Antony may not be as preternaturally clever at plotting as Octavian, but Antony can see exactly what the soon-to-be Emperor of Rome has in mind. Send Octavia and Atia down to Alexandria, put Antony between the rock of Rome (his wife and his erstwhile lover) and the hard-soft place of Cleopatra's passions, and see where that leaves him. It leaves us with some of the best sex scenes in the series - see below for further - and Antony no more able to resist Cleopatra's ambitions than he is her charms.
Cleopatra, incidentally, is looking more sexual than beautiful, just as the most recent thinking in history would have it. Lyndsey Marshal plays her perfectly, as James Purefoy does Antony.

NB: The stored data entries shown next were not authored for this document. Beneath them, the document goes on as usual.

/-! ### `State.setFlags` -/

@[simp] theorem State.setFlags_a (z n h c : Bool) : (s.setFlags z n h c).a = s.a := rfl
@[simp] theorem State.setFlags_f (z n h c : Bool) : (s.setFlags z n h c).f = packFlags z n h c &&& 0xF0#8 := rfl
@[simp] theorem State.setFlags_b (z n h c : Bool) : (s.setFlags z n h c).b = s.b := rfl
@[simp] theorem State.setFlags_c (z n h c : Bool) : (s.setFlags z n h c).c = s.c := rfl
@[simp] theorem State.setFlags_d (z n h c : Bool) : (s.setFlags z n h c).d = s.d := rfl
@[simp] theorem State.setFlags_e (z n h c : Bool) : (s.setFlags z n h c).e = s.e := rfl
@[simp] theorem State.setFlags_h (z n h c : Bool) : (s.setFlags z n h c).h = s.h := rfl
@[simp] theorem State.setFlags_l (z n h c : Bool) : (s.setFlags z n h c).l = s.l := rfl
@[simp] theorem State.setFlags_sp (z n h c : Bool) : (s.setFlags z n h c).sp = s.sp := rfl
@[simp] theorem State.setFlags_pc (z n h c : Bool) : (s.setFlags z n h c).pc = s.pc := rfl
@[simp] theorem State.setFlags_ime (z n h c : Bool) : (s.setFlags z n h c).ime = s.ime := rfl
@[simp] theorem State.setFlags_halted (z n h c : Bool) : (s.setFlags z n h c).halted = s.halted := rfl
@[simp] theorem State.setFlags_lowPower (z n h c : Bool) : (s.setFlags z n h c).lowPower = s.lowPower := rfl
@[simp] theorem State.setFlags_fault (z n h c : Bool) : (s.setFlags z n h c).fault = s.fault := rfl
@[simp] theorem State.setFlags_mem (z n h c : Bool) : (s.setFlags z n h c).mem = s.mem := rfl

/-! ### `State.writeByte` -/

@[simp] theorem State.writeByte_a (x : Word) (v : Byte) : (s.writeByte x v).a = s.a := rfl
@[simp] theorem State.writeByte_f (x : Word) (v : Byte) : (s.writeByte x v).f = s.f := rfl
@[simp] theorem State.writeByte_b (x : Word) (v : Byte) : (s.writeByte x v).b = s.b := rfl
@[simp] theorem State.writeByte_c (x : Word) (v : Byte) : (s.writeByte x v).c = s.c := rfl
@[simp] theorem State.writeByte_d (x : Word) (v : Byte) : (s.writeByte x v).d = s.d := rfl
@[simp] theorem State.writeByte_e (x : Word) (v : Byte) : (s.writeByte x v).e = s.e := rfl
@[simp] theorem State.writeByte_h (x : Word) (v : Byte) : (s.writeByte x v).h = s.h := rfl
@[simp] theorem State.writeByte_l (x : Word) (v : Byte) : (s.writeByte x v).l = s.l := rfl
@[simp] theorem State.writeByte_sp (x : Word) (v : Byte) : (s.writeByte x v).sp = s.sp := rfl
@[simp] theorem State.writeByte_pc (x : Word) (v : Byte) : (s.writeByte x v).pc = s.pc := rfl
@[simp] theorem State.writeByte_ime (x : Word) (v : Byte) : (s.writeByte x v).ime = s.ime := rfl
@[simp] theorem State.writeByte_halted (x : Word) (v : Byte) : (s.writeByte x v).halted = s.halted := rfl
@[simp] theorem State.writeByte_lowPower (x : Word) (v : Byte) : (s.writeByte x v).lowPower = s.lowPower := rfl
@[simp] theorem State.writeByte_fault (x : Word) (v : Byte) : (s.writeByte x v).fault = s.fault := rfl
@[simp] theorem State.writeByte_mem (x : Word) (v : Byte) : (s.writeByte x v).mem = Memory.write s.mem x.toNat v := rfl

/-! ### `State.writeWord` -/

@[simp] theorem State.writeWord_a (x w : Word) : (s.writeWord x w).a = s.a := rfl
@[simp] theorem State.writeWord_f (x w : Word) : (s.writeWord x w).f = s.f := rfl
@[simp] theorem State.writeWord_b (x w : Word) : (s.writeWord x w).b = s.b := rfl
@[simp] theorem State.writeWord_c (x w : Word) : (s.writeWord x w).c = s.c := rfl
@[simp] theorem State.writeWord_d (x w : Word) : (s.writeWord x w).d = s.d := rfl
@[simp] theorem State.writeWord_e (x w : Word) : (s.writeWord x w).e = s.e := rfl
@[simp] theorem State.writeWord_h (x w : Word) : (s.writeWord x w).h = s.h := rfl
@[simp] theorem State.writeWord_l (x w : Word) : (s.writeWord x w).l = s.l := rfl
@[simp] theorem State.writeWord_sp (x w : Word) : (s.writeWord x w).sp = s.sp := rfl
@[simp] theorem State.writeWord_pc (x w : Word) : (s.writeWord x w).pc = s.pc := rfl
@[simp] theorem State.writeWord_ime (x w : Word) : (s.writeWord x w).ime = s.ime := rfl
@[simp] theorem State.writeWord_halted (x w : Word) : (s.writeWord x w).halted = s.halted := rfl
@[simp] theorem State.writeWord_lowPower (x w : Word) : (s.writeWord x w).lowPower = s.lowPower := rfl
@[simp] theorem State.writeWord_fault (x w : Word) : (s.writeWord x w).fault = s.fault := rfl
@[simp] theorem State.writeWord_mem (x w : Word) : (s.writeWord x w).mem = Memory.write (Memory.write s.mem x.toNat (lo8 w)) (x + 1).toNat (hi8 w) := rfl

end Sys2Proof.Machine
end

The acting and action back in Rome are every bit up to this. Octavian and Livia have a powerfully erotic scene in bed, and Octavian performs exactly how we would expect. Anyone who second-guessed the wisdom of replacing Max Pirkis with Simon Woods can no longer doubt it, if for this scene alone. (By the way, if the FCC and Congress have their way, scenes like tonight's in Rome will soon be ancient history - see my Good Sex on HBO's Rome, Bad FCC.)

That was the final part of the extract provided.